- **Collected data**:
[Start of Attachment]
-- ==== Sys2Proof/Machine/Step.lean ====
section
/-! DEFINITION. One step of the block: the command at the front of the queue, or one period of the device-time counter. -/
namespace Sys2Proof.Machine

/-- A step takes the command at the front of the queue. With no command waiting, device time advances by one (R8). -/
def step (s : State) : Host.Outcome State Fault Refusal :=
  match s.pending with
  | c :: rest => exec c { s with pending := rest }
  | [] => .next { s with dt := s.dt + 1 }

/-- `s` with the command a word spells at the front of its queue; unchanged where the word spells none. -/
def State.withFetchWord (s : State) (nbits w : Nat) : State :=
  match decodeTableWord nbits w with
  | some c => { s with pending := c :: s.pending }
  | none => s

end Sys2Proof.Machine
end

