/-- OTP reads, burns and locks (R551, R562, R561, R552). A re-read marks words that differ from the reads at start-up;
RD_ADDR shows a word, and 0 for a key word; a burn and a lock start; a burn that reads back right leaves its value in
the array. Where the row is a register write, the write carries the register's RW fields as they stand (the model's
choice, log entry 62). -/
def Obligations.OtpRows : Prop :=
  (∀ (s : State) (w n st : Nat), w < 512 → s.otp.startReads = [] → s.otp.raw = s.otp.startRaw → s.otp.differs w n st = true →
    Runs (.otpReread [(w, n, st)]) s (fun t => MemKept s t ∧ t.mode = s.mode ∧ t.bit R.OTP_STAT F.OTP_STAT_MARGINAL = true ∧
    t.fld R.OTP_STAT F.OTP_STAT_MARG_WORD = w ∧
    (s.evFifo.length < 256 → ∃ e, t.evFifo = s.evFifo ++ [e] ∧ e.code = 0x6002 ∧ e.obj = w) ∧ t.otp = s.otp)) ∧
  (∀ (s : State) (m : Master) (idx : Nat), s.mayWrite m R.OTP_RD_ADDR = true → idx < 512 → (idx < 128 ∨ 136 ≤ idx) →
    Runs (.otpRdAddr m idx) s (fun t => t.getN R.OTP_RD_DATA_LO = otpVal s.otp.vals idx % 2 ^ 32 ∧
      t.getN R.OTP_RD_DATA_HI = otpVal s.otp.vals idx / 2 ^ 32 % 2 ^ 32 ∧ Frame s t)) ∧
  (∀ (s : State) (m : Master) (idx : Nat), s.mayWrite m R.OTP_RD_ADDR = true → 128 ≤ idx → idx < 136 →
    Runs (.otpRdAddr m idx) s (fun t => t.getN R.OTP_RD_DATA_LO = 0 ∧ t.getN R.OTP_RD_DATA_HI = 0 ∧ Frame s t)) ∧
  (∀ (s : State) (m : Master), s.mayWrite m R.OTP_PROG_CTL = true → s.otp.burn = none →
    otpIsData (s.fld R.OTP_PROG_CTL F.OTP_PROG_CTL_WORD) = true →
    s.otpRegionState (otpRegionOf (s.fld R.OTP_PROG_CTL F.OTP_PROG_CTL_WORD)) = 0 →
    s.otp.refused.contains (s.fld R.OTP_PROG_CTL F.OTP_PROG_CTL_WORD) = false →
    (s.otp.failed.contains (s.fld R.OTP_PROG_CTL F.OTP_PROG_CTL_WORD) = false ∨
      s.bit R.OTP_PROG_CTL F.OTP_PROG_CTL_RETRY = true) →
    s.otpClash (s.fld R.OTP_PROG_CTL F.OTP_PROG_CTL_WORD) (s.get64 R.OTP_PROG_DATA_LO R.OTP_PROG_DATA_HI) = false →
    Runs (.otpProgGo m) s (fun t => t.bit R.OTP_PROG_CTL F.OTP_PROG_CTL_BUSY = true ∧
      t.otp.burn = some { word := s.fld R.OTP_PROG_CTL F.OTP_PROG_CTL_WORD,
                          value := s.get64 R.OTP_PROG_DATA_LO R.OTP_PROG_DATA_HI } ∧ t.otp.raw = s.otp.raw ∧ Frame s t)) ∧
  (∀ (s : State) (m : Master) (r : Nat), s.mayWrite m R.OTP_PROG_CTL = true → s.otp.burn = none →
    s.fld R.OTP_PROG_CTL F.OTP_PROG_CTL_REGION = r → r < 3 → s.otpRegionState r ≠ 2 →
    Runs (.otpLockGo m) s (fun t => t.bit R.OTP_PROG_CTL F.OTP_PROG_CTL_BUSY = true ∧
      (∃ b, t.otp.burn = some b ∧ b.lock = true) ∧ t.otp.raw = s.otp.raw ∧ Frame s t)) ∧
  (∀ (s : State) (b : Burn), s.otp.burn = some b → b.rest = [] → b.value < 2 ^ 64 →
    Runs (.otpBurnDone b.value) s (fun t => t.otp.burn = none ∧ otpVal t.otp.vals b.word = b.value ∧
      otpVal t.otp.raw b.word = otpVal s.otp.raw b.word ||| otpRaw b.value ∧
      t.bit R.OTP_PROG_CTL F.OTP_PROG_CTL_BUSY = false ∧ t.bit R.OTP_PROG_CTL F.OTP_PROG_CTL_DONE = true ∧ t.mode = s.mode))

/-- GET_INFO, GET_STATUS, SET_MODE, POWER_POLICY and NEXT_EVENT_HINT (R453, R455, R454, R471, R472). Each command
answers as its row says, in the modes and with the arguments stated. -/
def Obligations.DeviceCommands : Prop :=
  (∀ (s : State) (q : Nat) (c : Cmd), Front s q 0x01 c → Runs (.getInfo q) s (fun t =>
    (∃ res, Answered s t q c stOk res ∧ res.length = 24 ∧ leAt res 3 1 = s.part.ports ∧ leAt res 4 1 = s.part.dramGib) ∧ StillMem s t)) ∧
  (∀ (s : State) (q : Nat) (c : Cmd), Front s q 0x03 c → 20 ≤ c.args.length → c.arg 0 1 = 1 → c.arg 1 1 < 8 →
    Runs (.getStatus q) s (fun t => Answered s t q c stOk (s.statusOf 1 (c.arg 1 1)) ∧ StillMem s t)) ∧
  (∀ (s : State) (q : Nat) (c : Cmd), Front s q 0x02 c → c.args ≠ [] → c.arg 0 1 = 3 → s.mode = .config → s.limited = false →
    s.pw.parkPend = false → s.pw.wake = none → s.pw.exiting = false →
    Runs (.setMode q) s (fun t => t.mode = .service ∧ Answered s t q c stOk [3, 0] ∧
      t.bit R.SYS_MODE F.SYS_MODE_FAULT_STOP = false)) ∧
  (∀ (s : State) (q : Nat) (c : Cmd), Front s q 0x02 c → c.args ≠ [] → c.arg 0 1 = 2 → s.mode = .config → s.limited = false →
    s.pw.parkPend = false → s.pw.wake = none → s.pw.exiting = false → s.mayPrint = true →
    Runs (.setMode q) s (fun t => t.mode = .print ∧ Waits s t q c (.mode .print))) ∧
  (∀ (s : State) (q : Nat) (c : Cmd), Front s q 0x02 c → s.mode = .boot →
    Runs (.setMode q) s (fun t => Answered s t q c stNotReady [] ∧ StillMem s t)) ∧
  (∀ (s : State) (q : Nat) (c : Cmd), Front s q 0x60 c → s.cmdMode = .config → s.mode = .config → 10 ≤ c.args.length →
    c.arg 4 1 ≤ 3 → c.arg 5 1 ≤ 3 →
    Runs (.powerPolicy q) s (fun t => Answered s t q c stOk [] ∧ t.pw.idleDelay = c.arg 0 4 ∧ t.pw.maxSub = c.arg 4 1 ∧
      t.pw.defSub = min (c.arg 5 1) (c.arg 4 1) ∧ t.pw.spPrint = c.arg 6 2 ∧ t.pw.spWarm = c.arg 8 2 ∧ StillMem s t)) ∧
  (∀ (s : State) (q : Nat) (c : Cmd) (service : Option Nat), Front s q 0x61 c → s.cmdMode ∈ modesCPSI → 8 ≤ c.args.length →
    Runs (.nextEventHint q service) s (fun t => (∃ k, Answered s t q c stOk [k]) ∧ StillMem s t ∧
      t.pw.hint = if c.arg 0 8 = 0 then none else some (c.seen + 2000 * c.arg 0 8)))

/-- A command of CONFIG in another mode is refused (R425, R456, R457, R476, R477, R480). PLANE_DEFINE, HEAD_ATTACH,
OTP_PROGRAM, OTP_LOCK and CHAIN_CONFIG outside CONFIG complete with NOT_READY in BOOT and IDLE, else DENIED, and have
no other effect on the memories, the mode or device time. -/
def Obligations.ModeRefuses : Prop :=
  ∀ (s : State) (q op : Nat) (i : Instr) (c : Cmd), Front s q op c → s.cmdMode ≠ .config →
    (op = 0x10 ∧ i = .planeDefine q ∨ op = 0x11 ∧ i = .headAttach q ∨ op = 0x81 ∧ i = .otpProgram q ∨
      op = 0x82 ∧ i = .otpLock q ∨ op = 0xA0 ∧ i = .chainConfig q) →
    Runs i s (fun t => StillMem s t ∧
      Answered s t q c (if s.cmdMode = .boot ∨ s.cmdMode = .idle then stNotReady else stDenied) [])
[End of Attachment]
[Start of Attachment]
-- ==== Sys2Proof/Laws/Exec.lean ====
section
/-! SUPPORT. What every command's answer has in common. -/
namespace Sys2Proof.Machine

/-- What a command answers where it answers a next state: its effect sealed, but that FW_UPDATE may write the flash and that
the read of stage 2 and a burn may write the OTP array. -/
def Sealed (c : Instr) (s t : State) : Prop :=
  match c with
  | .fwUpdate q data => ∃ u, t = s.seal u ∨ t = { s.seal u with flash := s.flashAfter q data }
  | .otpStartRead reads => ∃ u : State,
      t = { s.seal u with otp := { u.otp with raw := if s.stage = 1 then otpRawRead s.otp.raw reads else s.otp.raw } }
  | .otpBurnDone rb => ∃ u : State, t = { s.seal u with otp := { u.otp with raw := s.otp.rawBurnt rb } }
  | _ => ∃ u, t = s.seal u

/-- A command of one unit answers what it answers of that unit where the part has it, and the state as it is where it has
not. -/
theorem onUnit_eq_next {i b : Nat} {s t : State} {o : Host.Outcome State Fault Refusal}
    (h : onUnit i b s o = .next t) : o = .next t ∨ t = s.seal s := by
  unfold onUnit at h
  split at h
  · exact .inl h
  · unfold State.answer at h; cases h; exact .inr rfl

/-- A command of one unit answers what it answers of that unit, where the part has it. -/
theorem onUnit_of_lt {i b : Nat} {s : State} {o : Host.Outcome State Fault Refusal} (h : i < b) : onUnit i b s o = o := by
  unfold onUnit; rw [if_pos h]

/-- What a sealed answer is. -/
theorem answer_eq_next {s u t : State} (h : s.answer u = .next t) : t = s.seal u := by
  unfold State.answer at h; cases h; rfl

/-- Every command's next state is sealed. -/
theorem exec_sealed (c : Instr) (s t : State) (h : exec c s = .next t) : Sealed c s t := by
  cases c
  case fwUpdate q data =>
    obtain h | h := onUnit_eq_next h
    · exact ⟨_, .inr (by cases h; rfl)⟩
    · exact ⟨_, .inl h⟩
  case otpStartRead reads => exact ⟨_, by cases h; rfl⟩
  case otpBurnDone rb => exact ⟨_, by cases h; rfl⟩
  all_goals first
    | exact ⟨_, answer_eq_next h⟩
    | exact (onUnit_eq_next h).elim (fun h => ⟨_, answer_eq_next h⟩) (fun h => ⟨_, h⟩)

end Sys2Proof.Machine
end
[End of Attachment]
- **EXERCISE OBJECTIVE**: The required output is every line above from the one with "-- ==== Sys2Proof/Machine/Step.lean" down to the one with "(∀ (s : State) (w", restated word for word, ends included.

- **SOLUTION TO THE EXERCISE**:
-- ==== Sys2Proof/Machine/Step.lean ====
section
/-! DEFINITION. One step of the block: the command at the front of the queue, or one period of the device-time counter. -/
namespace Sys2Proof.Machine

/-- A step takes the command at the front of the queue. With no command waiting, device time advances by one (R8). -/
def step (s : State) : Host.Outcome State Fault Refusal :=
  match s.pending with
  | c :: rest => exec c { s with pending := rest }
  | [] => .next { s with dt := s.dt + 1 }

/-- `s` with the command a word spells at the front of its queue; unchanged where the word spells none. -/
def State.withFetchWord (s : State) (nbits w : Nat) : State :=
  match decodeTableWord nbits w with
  | some c => { s with pending := c :: s.pending }
  | none => s

end Sys2Proof.Machine
end

/-- OTP reads, burns and locks (R551, R562, R561, R552). A re-read marks words that differ from the reads at start-up;
RD_ADDR shows a word, and 0 for a key word; a burn and a lock start; a burn that reads back right leaves its value in
the array. Where the row is a register write, the write carries the register's RW fields as they stand (the model's
choice, log entry 62). -/
def Obligations.OtpRows : Prop :=
  (∀ (s : State) (w n st : Nat), w < 512 → s.otp.startReads = [] → s.otp.raw = s.otp.startRaw → s.otp.differs w n st = true →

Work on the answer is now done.